What you need to do: From the first line of the entries below to the line with "inductive WordPosition where", give each line again exactly.

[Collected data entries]
|---|
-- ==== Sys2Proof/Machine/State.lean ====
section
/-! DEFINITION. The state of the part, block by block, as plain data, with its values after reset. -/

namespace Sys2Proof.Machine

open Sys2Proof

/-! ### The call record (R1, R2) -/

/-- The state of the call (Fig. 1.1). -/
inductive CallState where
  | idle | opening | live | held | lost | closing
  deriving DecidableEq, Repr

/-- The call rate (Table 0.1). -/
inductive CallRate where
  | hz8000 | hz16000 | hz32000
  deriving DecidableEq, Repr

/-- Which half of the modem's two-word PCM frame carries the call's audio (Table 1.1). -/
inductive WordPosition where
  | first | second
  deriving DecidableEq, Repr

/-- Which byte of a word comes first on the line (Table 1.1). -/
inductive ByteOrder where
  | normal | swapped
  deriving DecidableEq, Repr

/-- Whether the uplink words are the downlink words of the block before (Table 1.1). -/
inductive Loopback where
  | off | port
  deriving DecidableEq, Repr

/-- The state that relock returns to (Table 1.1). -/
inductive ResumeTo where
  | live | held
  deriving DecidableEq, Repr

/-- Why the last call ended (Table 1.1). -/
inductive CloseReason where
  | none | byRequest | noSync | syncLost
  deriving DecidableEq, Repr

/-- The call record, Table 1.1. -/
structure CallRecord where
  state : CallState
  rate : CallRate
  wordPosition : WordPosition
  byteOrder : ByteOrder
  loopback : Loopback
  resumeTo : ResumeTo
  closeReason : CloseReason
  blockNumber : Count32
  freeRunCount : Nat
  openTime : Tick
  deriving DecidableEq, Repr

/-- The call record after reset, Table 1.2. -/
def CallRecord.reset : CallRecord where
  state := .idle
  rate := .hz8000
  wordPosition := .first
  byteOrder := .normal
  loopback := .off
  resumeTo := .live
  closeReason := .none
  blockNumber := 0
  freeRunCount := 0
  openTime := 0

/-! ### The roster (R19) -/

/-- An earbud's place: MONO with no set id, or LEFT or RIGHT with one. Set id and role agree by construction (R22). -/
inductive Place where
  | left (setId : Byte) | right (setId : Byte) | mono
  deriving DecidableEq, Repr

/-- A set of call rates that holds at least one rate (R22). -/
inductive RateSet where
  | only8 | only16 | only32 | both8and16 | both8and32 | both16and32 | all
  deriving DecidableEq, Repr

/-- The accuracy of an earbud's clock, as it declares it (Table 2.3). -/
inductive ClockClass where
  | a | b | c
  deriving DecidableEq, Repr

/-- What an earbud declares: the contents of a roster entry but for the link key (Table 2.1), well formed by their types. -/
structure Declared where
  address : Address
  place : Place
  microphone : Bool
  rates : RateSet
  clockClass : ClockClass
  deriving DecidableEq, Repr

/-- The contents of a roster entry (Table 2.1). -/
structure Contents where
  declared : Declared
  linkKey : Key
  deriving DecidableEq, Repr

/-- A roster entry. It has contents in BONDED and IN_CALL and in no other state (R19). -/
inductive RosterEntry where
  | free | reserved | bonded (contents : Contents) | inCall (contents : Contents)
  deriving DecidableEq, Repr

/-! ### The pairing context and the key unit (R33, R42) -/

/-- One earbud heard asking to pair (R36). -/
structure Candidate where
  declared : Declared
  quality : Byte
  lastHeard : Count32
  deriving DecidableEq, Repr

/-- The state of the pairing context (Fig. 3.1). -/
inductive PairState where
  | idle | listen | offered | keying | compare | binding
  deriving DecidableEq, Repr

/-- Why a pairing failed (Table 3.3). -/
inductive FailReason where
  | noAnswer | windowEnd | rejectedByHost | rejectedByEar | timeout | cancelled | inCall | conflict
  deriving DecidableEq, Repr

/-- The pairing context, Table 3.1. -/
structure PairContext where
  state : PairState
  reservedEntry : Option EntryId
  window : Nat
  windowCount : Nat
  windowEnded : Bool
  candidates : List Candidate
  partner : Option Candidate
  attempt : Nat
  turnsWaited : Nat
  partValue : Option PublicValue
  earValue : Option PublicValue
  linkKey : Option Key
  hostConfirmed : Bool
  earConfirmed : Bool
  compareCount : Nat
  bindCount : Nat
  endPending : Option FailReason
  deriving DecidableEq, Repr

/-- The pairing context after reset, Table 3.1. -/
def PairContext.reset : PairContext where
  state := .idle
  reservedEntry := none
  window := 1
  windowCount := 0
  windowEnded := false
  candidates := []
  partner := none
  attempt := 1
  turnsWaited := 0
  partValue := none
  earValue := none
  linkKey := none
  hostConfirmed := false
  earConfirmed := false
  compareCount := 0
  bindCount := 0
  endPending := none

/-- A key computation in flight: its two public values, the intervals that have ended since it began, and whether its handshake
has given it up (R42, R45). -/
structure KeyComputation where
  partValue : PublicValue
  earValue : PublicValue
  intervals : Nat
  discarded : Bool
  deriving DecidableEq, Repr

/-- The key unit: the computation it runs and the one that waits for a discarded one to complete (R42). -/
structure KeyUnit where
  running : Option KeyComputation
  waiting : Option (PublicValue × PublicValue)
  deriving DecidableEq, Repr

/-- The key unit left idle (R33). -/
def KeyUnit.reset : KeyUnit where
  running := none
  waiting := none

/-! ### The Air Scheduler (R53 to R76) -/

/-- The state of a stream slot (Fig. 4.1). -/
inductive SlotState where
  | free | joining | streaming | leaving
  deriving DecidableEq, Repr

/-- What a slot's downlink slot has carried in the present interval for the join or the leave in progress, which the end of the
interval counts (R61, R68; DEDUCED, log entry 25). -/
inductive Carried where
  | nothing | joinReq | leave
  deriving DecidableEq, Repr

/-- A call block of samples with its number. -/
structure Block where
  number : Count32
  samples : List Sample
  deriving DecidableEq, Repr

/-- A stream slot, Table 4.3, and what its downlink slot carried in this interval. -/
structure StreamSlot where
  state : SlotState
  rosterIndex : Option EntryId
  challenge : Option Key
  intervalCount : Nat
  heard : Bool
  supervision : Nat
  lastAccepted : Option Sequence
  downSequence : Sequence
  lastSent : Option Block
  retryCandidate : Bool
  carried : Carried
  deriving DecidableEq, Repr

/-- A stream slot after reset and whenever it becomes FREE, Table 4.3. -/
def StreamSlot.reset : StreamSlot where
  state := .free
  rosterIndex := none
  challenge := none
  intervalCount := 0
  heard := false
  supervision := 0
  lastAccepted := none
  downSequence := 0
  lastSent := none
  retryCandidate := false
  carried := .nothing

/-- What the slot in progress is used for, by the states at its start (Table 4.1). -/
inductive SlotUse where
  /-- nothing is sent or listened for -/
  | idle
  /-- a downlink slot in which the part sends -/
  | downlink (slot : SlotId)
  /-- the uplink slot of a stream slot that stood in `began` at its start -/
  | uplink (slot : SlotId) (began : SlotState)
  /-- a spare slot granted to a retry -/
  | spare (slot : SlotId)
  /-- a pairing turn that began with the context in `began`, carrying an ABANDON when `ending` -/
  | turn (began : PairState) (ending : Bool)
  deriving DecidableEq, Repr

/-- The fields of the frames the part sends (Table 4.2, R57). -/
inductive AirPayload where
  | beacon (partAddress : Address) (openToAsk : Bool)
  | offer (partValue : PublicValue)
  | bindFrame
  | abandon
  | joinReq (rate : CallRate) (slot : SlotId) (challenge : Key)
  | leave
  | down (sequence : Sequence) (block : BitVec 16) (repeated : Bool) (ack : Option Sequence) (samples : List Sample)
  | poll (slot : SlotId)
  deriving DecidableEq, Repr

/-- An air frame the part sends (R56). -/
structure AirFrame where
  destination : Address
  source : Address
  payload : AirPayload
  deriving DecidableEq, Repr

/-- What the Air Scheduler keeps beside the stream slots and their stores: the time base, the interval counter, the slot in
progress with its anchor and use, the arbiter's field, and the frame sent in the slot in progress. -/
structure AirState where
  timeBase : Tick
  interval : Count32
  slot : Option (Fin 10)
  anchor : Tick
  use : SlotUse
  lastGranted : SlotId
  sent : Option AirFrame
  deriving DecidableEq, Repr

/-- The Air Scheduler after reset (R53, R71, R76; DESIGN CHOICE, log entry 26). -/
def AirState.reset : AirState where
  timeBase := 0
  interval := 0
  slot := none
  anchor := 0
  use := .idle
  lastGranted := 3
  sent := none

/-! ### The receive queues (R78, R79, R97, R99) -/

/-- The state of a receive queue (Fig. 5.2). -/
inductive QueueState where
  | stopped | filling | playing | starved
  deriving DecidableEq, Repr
|---|
Answer to this problem:
-- ==== Sys2Proof/Machine/State.lean ====
section
/-! DEFINITION. The state of the part, block by block, as plain data, with its values after reset. -/

namespace Sys2Proof.Machine

open Sys2Proof

/-! ### The call record (R1, R2) -/

/-- The state of the call (Fig. 1.1). -/
inductive CallState where
  | idle | opening | live | held | lost | closing
  deriving DecidableEq, Repr

/-- The call rate (Table 0.1). -/
inductive CallRate where
  | hz8000 | hz16000 | hz32000
  deriving DecidableEq, Repr

/-- Which half of the modem's two-word PCM frame carries the call's audio (Table 1.1). -/
inductive WordPosition where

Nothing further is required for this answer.